No Amazonas, lembrou a deputada Alessandra, pessoas acometidas pela hanseníase foram isoladas na Vila do Paricatuba, em Iranduba, e no bairro da Colônia Antônio Aleixo, no extremo leste da capital amazonense. Para a vice-presidente da Assembleia, chegou a hora de o Poder Legislativo corrigir essa injustiça histórica com os filhos de segregados de pais com hanseníase. 

“Esse é um movimento nacional que visa minimizar todo o trauma, o prejuízo emocional, financeiro, as feridas invisíveis que os filhos dos hansenianos tiveram, têm e carregam até hoje nas suas vidas. É uma obrigação do Estado Brasileiro para com essas pessoas que tiveram seu direito cerceado, que foram alienadas parentalmente.  Queremos tentar ressarcir parte desse prejuízo que as pessoas tiveram, então a Assembleia Legislativa do Amazonas, a exemplo de outras assembléias, se junta a esse grande movimento”, disse a deputada Alessandra.

Durante a discussão no plenário, o projeto recebeu a adesão imediata da deputada estadual Dra. Mayara Pinheiro (PP), que preside a Comissão de Saúde da Casa, e do deputado Adjunto Afonso (PDT). Alessandra agradeceu o apoio e disse acreditar na aprovação da proposta por unanimidade.  A autora do projeto enfatizou que terá o cuidado de colocar na Lei de Diretrizes Orçamentárias e na Lei Orçamentária Anual o recurso necessário para o pagamento das indenizações. 

“Se o Estado já puder iniciar este ano, excelente, mas se houver qualquer alegação de falta de recurso, no Orçamento de 2020 já estará garantida a indenização a essas pessoas. Os valores serão regulamentados a partir de um decreto ou mensagem governamental com objetivo de detalhar melhor como será essa indenização”, enfatizou a parlamentar. 

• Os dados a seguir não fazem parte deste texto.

-- ==== Sys2Proof/Certificates/Slice0/Obligations.lean ====
section
/-!
DEFINITION. The statements for the provers. `t` is the next state throughout; `standing` is the part of the chip that no block touches when it is merely
set going (log 13), and serves as the frame.
-/
open Sys2Proof Sys2Proof.Machine

/-! ## Steps -/

/-- A step carries out the command at the front of the queue, with the queue's rest. -/
def Obligations.StepRunsFrontCommand : Prop :=
  ∀ (c : Chip) (i : Instr) (rest : List Instr), step { chip := c, pending := i :: rest } = exec i { chip := c, pending := rest }

/-- The model's choice (log 3): on an empty queue a millisecond of local time passes, nothing else changes, and what is then due is queued. -/
def Obligations.StepTicksOnEmptyQueue : Prop :=
  ∀ c : Chip, ∃ t, step { chip := c, pending := [] } = .next t ∧ t.chip = { c with now := c.now + 1 } ∧
    (∀ p ∈ c.peers, p.lastHeard + 30000 ≤ c.now + 1 → Instr.peerExpiry p.id ∈ t.pending) ∧
    (c.yard.windowOpen + 1000 ≤ c.now + 1 → Instr.allowanceWindowOpen ∈ t.pending) ∧
    ∀ since, c.line.state = .quiet since → (Instr.lineQuietElapsed ∈ t.pending ↔ since + 2 ≤ c.now + 1)

/-! ## Plans (01) -/

/-- R3. What is live and what is inert in a plan body, and that live entries differ in image, and in model or version. -/
def Obligations.LiveEntriesOfPlan : Prop :=
  ∀ body : List Byte,
    let es := planEntries body
    let live := liveOf body
    live.Pairwise (fun x y => x.1 < y.1 ∧ x.2.image ≠ y.2.image ∧ ¬(x.2.model = y.2.model ∧ x.2.image.version = y.2.image.version)) ∧
      (∀ x ∈ live, es[x.1]? = some x.2 ∧ x.2.image.id ≠ 0) ∧
      ∀ i e, es[i]? = some e → (i, e) ∉ live →
        e.image.id = 0 ∨
          ∃ x ∈ live, x.1 < i ∧
            ((x.2.image = e.image ∧ (x.2.model ≠ e.model ∨ x.2.crc ≠ e.crc)) ∨ (x.2.model = e.model ∧ x.2.image.version = e.image.version))

/-- R4, R5, R8, R11. A Plan frame that reaches the Plan Store is adopted or dropped: the held body, the relay, the persist, the records admitted with
CATALOG_FULL, and PLAN_ADOPTED. That a persist is only noted while slot 1 is unread (`scanPhase = .system`) is the model's choice (log 14). -/
def Obligations.PlanFrameAdoptedOrDropped : Prop :=
  ∀ (s : State) (frame : List Byte) (f : RxFrame), Accepts s.chip .plan frame f →
    let body := f.payload
    let old := s.chip.plans
    ∃ t, exec (.plan frame) s = .next t ∧ t.pending = s.pending ∧
      standing t.chip = { standing s.chip with plans := t.chip.plans, load := t.chip.port.load } ∧
      if s.chip.role = .busStation ∧ f.originFlag = true ∧
          crc32 (body.take (body.length - 4)) = BitVec.ofNat 32 (be32 body (body.length - 4)) ∧ heldSerial s.chip < be32 body 2 then
        t.chip.plans.body = body ∧ t.chip.plans.relayPending = true ∧ t.chip.plans.nextPosition = old.nextPosition ∧
          Reported s.chip.port.reports t.chip.port.reports .planAdopted (.number (be16 body 0)) (inertCount t.chip) s.chip.now ∧
          t.chip.catalog.records.map recordKey = admittedKeys s.chip.role s.chip.seq.units s.chip.port.config (liveOf body) ∧
          (let passes := admissionPasses s.chip.role s.chip.seq.units s.chip.port.config (liveOf body)
           12 < passes.length → Appended s.chip.port.reports t.chip.port.reports .catalogFull .none (passes.length - 12) s.chip.now) ∧
          (match old.persist with
            | .writing b p i e => t.chip.plans.persist = .writing b p i e ∧ t.chip.plans.persistNoted = true
            | .idle =>
              if s.chip.store.scanPhase = .system then t.chip.plans.persist = .idle ∧ t.chip.plans.persistNoted = true
              else
                t.chip.plans.persist =
                  if old.nextPosition < 16 then .writing body old.nextPosition 0 false else .writing body 0 0 true)
      else t.chip.plans = { old with lastPlanAsk := t.chip.plans.lastPlanAsk } ∧ t.chip.port.load = s.chip.port.load

/-- R6 (log 26 for the ends of the 5,000 ms). A frame other than a Plan whose serial is greater than the held one causes a PlanAsk under the rule's
four conditions and at no other time. -/
def Obligations.GreaterSerialCausesPlanAsk : Prop :=
  ∀ (s : State) (kind : FrameKind) (frame : List Byte) (f : RxFrame), kind ≠ .plan → Accepts s.chip kind frame f →
    let asks :=
      heldSerial s.chip < f.serial ∧ f.departing = false ∧ s.chip.role = .busStation ∧ ∀ q, s.chip.plans.lastPlanAsk = some q → q + 5000 < s.chip.now
    ∃ t, exec (frameRow kind frame) s = .next t ∧
      (asks → t.chip.plans.lastPlanAsk = some s.chip.now ∧ (s.chip.yard.urgent.length < 7 → .planAsk f.sender ∈ t.chip.yard.urgent)) ∧
      (¬asks → t.chip.plans.lastPlanAsk = s.chip.plans.lastPlanAsk)

/-- R7. A PlanAsk at the station it names, and at another. -/
def Obligations.PlanAskSetsRelayPending : Prop :=
  ∀ (s : State) (frame : List Byte) (f : RxFrame), Accepts s.chip .planAsk frame f →
    ∃ t, exec (.planAsk frame) s = .next t ∧ t.pending = s.pending ∧
      standing t.chip =
        { standing s.chip with
          plans :=
            { s.chip.plans with
              relayPending := s.chip.plans.relayPending || (be16 f.payload 0 == stationId s.chip && decide (0 < heldSerial s.chip))
              lastPlanAsk := t.chip.plans.lastPlanAsk } }

/-- R8, R96. The ends of the operations on the plan copy. What a failed program or erase leaves in the bytes it worked on, and that every other byte
stands, is the model's choice (log 9); that a failed write leaves no whole copy that was not there before is R8's. -/
def Obligations.PlanCopyWriteProceeds : Prop :=
  (∀ (s : State) (pos piece : Nat) (data body : List Byte) (live : Bool),
    s.chip.store.current = some { op := .planProgram pos piece data, live := live } → s.chip.plans.persist = .writing body pos piece false →
    let again := s.chip.plans.persistNoted && heldSerial s.chip != planSerial body
    let a := dataAddress 1 (512 * pos + 128 * piece)
    (∃ t, exec .planCopyProgramComplete s = .next t ∧ t.pending = s.pending ∧
      Programmed s.chip.store.flash t.chip.store.flash a data ∧
      standing t.chip = { standing s.chip with flash := t.chip.store.flash, plans := t.chip.plans } ∧
      t.chip.plans.body = s.chip.plans.body ∧
      if piece + 1 < (body.length + 127) / 128 then
        t.chip.plans = { s.chip.plans with persist := .writing body pos (piece + 1) false }
      else
        t.chip.plans.nextPosition = pos + 1 ∧ t.chip.plans.persistNoted = false ∧
          t.chip.plans.persist =
            if again then (if pos + 1 < 16 then .writing s.chip.plans.body (pos + 1) 0 false else .writing s.chip.plans.body 0 0 true) else .idle) ∧
    ∃ t, exec .planCopyProgramFailed s = .next t ∧ t.pending = s.pending ∧
      ProgramFailed s.chip.store.flash t.chip.store.flash a data.length ∧
      ((wholePlanBody (copyPosition t.chip pos)).isSome → (wholePlanBody (copyPosition s.chip pos)).isSome) ∧
      standing t.chip = { standing s.chip with flash := t.chip.store.flash, plans := t.chip.plans, freeCount := t.chip.freeCount } ∧
      t.chip.plans =
        { s.chip.plans with
          nextPosition := 16
          persistNoted := false
          persist := if again then .writing s.chip.plans.body 0 0 true else .idle } ∧
      Reported s.chip.port.reports t.chip.port.reports .storeError (.number 1) 1 s.chip.now) ∧
  ∀ (s : State) (pos piece : Nat) (body : List Byte) (live : Bool),
    s.chip.store.current = some { op := .planErase, live := live } → s.chip.plans.persist = .writing body pos piece true →
    let again := s.chip.plans.persistNoted && heldSerial s.chip != planSerial body
    (∃ t, exec .planCopyEraseComplete s = .next t ∧ t.pending = s.pending ∧ Erased s.chip.store.flash t.chip.store.flash 1 ∧
      standing t.chip =
        { standing s.chip with flash := t.chip.store.flash, plans := { s.chip.plans with persist := .writing body pos 0 false } }) ∧
    ∃ t, exec .planCopyEraseFailed s = .next t ∧ t.pending = s.pending ∧ EraseFailed s.chip.store.flash t.chip.store.flash 1 ∧
      (∀ n < 16, wholePlanBody (copyPosition t.chip n) = none) ∧
      standing t.chip =
        { standing s.chip with
          flash := t.chip.store.flash
          freeCount := t.chip.freeCount
          plans :=
            { s.chip.plans with
              nextPosition := 16
              persistNoted := false
              persist := if again then .writing s.chip.plans.body 0 0 true else .idle } } ∧
      Reported s.chip.port.reports t.chip.port.reports .storeError (.number 1) 3 s.chip.now
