/-! ## report -/

@[simp] theorem report_pins (kind : ReportKind) (subject : Subject) (detail : Nat) (c : Chip) : (report kind subject detail c).pins = c.pins := rfl
@[simp] theorem report_role (kind : ReportKind) (subject : Subject) (detail : Nat) (c : Chip) : (report kind subject detail c).role = c.role := rfl
@[simp] theorem report_total (kind : ReportKind) (subject : Subject) (detail : Nat) (c : Chip) : (report kind subject detail c).total = c.total := rfl
@[simp] theorem report_now (kind : ReportKind) (subject : Subject) (detail : Nat) (c : Chip) : (report kind subject detail c).now = c.now := rfl
@[simp] theorem report_freeCount (kind : ReportKind) (subject : Subject) (detail : Nat) (c : Chip) : (report kind subject detail c).freeCount = c.freeCount := rfl
@[simp] theorem report_plans (kind : ReportKind) (subject : Subject) (detail : Nat) (c : Chip) : (report kind subject detail c).plans = c.plans := rfl
@[simp] theorem report_catalog (kind : ReportKind) (subject : Subject) (detail : Nat) (c : Chip) : (report kind subject detail c).catalog = c.catalog := rfl
@[simp] theorem report_peers (kind : ReportKind) (subject : Subject) (detail : Nat) (c : Chip) : (report kind subject detail c).peers = c.peers := rfl
@[simp] theorem report_fetch (kind : ReportKind) (subject : Subject) (detail : Nat) (c : Chip) : (report kind subject detail c).fetch = c.fetch := rfl
@[simp] theorem report_serve (kind : ReportKind) (subject : Subject) (detail : Nat) (c : Chip) : (report kind subject detail c).serve = c.serve := rfl
@[simp] theorem report_yard (kind : ReportKind) (subject : Subject) (detail : Nat) (c : Chip) : (report kind subject detail c).yard = c.yard := rfl
@[simp] theorem report_store (kind : ReportKind) (subject : Subject) (detail : Nat) (c : Chip) : (report kind subject detail c).store = c.store := rfl
@[simp] theorem report_line (kind : ReportKind) (subject : Subject) (detail : Nat) (c : Chip) : (report kind subject detail c).line = c.line := rfl
@[simp] theorem report_census (kind : ReportKind) (subject : Subject) (detail : Nat) (c : Chip) : (report kind subject detail c).census = c.census := rfl
@[simp] theorem report_seq (kind : ReportKind) (subject : Subject) (detail : Nat) (c : Chip) : (report kind subject detail c).seq = c.seq := rfl
@[simp] theorem report_clock (kind : ReportKind) (subject : Subject) (detail : Nat) (c : Chip) : (report kind subject detail c).clock = c.clock := rfl
@[simp] theorem report_departure (kind : ReportKind) (subject : Subject) (detail : Nat) (c : Chip) : (report kind subject detail c).departure = c.departure := rfl
@[simp] theorem report_port_part (kind : ReportKind) (subject : Subject) (detail : Nat) (c : Chip) : (report kind subject detail c).port.part = c.port.part := rfl
@[simp] theorem report_port_config (kind : ReportKind) (subject : Subject) (detail : Nat) (c : Chip) : (report kind subject detail c).port.config = c.port.config := rfl
@[simp] theorem report_port_attention (kind : ReportKind) (subject : Subject) (detail : Nat) (c : Chip) : (report kind subject detail c).port.attention = c.port.attention := rfl
@[simp] theorem report_port_reply (kind : ReportKind) (subject : Subject) (detail : Nat) (c : Chip) : (report kind subject detail c).port.reply = c.port.reply := rfl
@[simp] theorem report_port_restartArmed (kind : ReportKind) (subject : Subject) (detail : Nat) (c : Chip) : (report kind subject detail c).port.restartArmed = c.port.restartArmed := rfl
@[simp] theorem report_port_commission (kind : ReportKind) (subject : Subject) (detail : Nat) (c : Chip) : (report kind subject detail c).port.commission = c.port.commission := rfl
@[simp] theorem report_port_commissionRecord (kind : ReportKind) (subject : Subject) (detail : Nat) (c : Chip) : (report kind subject detail c).port.commissionRecord = c.port.commissionRecord := rfl
@[simp] theorem report_port_load (kind : ReportKind) (subject : Subject) (detail : Nat) (c : Chip) : (report kind subject detail c).port.load = c.port.load := rfl

/-! ## driveAttention -/

@[simp] theorem driveAttention_pins (c : Chip) : (driveAttention c).pins = c.pins := rfl
@[simp] theorem driveAttention_role (c : Chip) : (driveAttention c).role = c.role := rfl
@[simp] theorem driveAttention_total (c : Chip) : (driveAttention c).total = c.total := rfl
@[simp] theorem driveAttention_now (c : Chip) : (driveAttention c).now = c.now := rfl
@[simp] theorem driveAttention_freeCount (c : Chip) : (driveAttention c).freeCount = c.freeCount := rfl
@[simp] theorem driveAttention_plans (c : Chip) : (driveAttention c).plans = c.plans := rfl
@[simp] theorem driveAttention_catalog (c : Chip) : (driveAttention c).catalog = c.catalog := rfl
@[simp] theorem driveAttention_peers (c : Chip) : (driveAttention c).peers = c.peers := rfl
@[simp] theorem driveAttention_fetch (c : Chip) : (driveAttention c).fetch = c.fetch := rfl
@[simp] theorem driveAttention_serve (c : Chip) : (driveAttention c).serve = c.serve := rfl
@[simp] theorem driveAttention_yard (c : Chip) : (driveAttention c).yard = c.yard := rfl
@[simp] theorem driveAttention_store (c : Chip) : (driveAttention c).store = c.store := rfl
@[simp] theorem driveAttention_line (c : Chip) : (driveAttention c).line = c.line := rfl
@[simp] theorem driveAttention_census (c : Chip) : (driveAttention c).census = c.census := rfl
@[simp] theorem driveAttention_seq (c : Chip) : (driveAttention c).seq = c.seq := rfl
@[simp] theorem driveAttention_clock (c : Chip) : (driveAttention c).clock = c.clock := rfl
@[simp] theorem driveAttention_departure (c : Chip) : (driveAttention c).departure = c.departure := rfl
@[simp] theorem driveAttention_port_part (c : Chip) : (driveAttention c).port.part = c.port.part := rfl
@[simp] theorem driveAttention_port_config (c : Chip) : (driveAttention c).port.config = c.port.config := rfl
@[simp] theorem driveAttention_port_reports (c : Chip) : (driveAttention c).port.reports = c.port.reports := rfl
@[simp] theorem driveAttention_port_attention (c : Chip) : (driveAttention c).port.attention = attentionLevel c.port := rfl
@[simp] theorem driveAttention_port_reply (c : Chip) : (driveAttention c).port.reply = c.port.reply := rfl
@[simp] theorem driveAttention_port_restartArmed (c : Chip) : (driveAttention c).port.restartArmed = c.port.restartArmed := rfl
@[simp] theorem driveAttention_port_commission (c : Chip) : (driveAttention c).port.commission = c.port.commission := rfl
@[simp] theorem driveAttention_port_commissionRecord (c : Chip) : (driveAttention c).port.commissionRecord = c.port.commissionRecord := rfl
@[simp] theorem driveAttention_port_load (c : Chip) : (driveAttention c).port.load = c.port.load := rfl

Segundo Artur Custódio, o Estado de Minas Gerais foi pioneiro ao aprovar uma lei nesse sentido. No âmbito da Assembleia Legislativa do Amazonas, o debate inicial é o reconhecimento do direito do grupo segregado. Posteriormente a discussão vai girar em torno da forma como será feita a reparação, ou seja, uma pensão vitalícia mensal ou uma indenização em cota única. 

“A reparação, qualquer que seja ela, é uma reparação simbólica. Na verdade, muitos que tiveram seus pais perdidos ou o afeto que não vão reconstruir, os  laços que não vão reconstruir,  não vai ser uma indenização que vai resgatar isso. É uma espécie de pedido de desculpas do Estado do Amazonas para essas pessoas”, concluiu Artur Custódio. 

Separada dos pais

Na sessão, filhos segregados dos pais contaram suas histórias à imprensa que cobria as atividades do dia na Casa. A dona de casa Kátia Regina Pereira de Souza, de 47 anos, revelou que foi separada da família em virtude da política de segregação implantada pelo Estado. 

“Nasci na Colônia Antônio Aleixo no ano de 1971 e na época já havia essa política de segregação por conta do Estado. Minha mãe teve oito filhos e todos nós fomos separados. Vivemos em famílias distintas e desconhecidas, não de ramificação da família, e por conta disso tenho quatro irmãos perdidos”, contou Kátia Regina. 

 

Para ela, o projeto da deputada Alessandra é importante não só por propor uma pensão ou indenização aos filhos segregados de pais com hanseníase submetidos à política de isolamento compulsório no Amazonas. Na avaliação de Kátia Regina, a proposta é uma questão de Direitos Humanos e de reencontro com a própria história e os laços familiares. 

 

“Esse projeto pode corrigir uma injustiça histórica, mas também nos ajuda a reaver esses nossos irmãos. A gente vê isso como uma questão de Diretos Humanos. Meu já morreu e hoje cuido da minha mãe, que tem 78 anos e está sequelada, andando de carrinho e com deformidades”, contou Kátia Regina.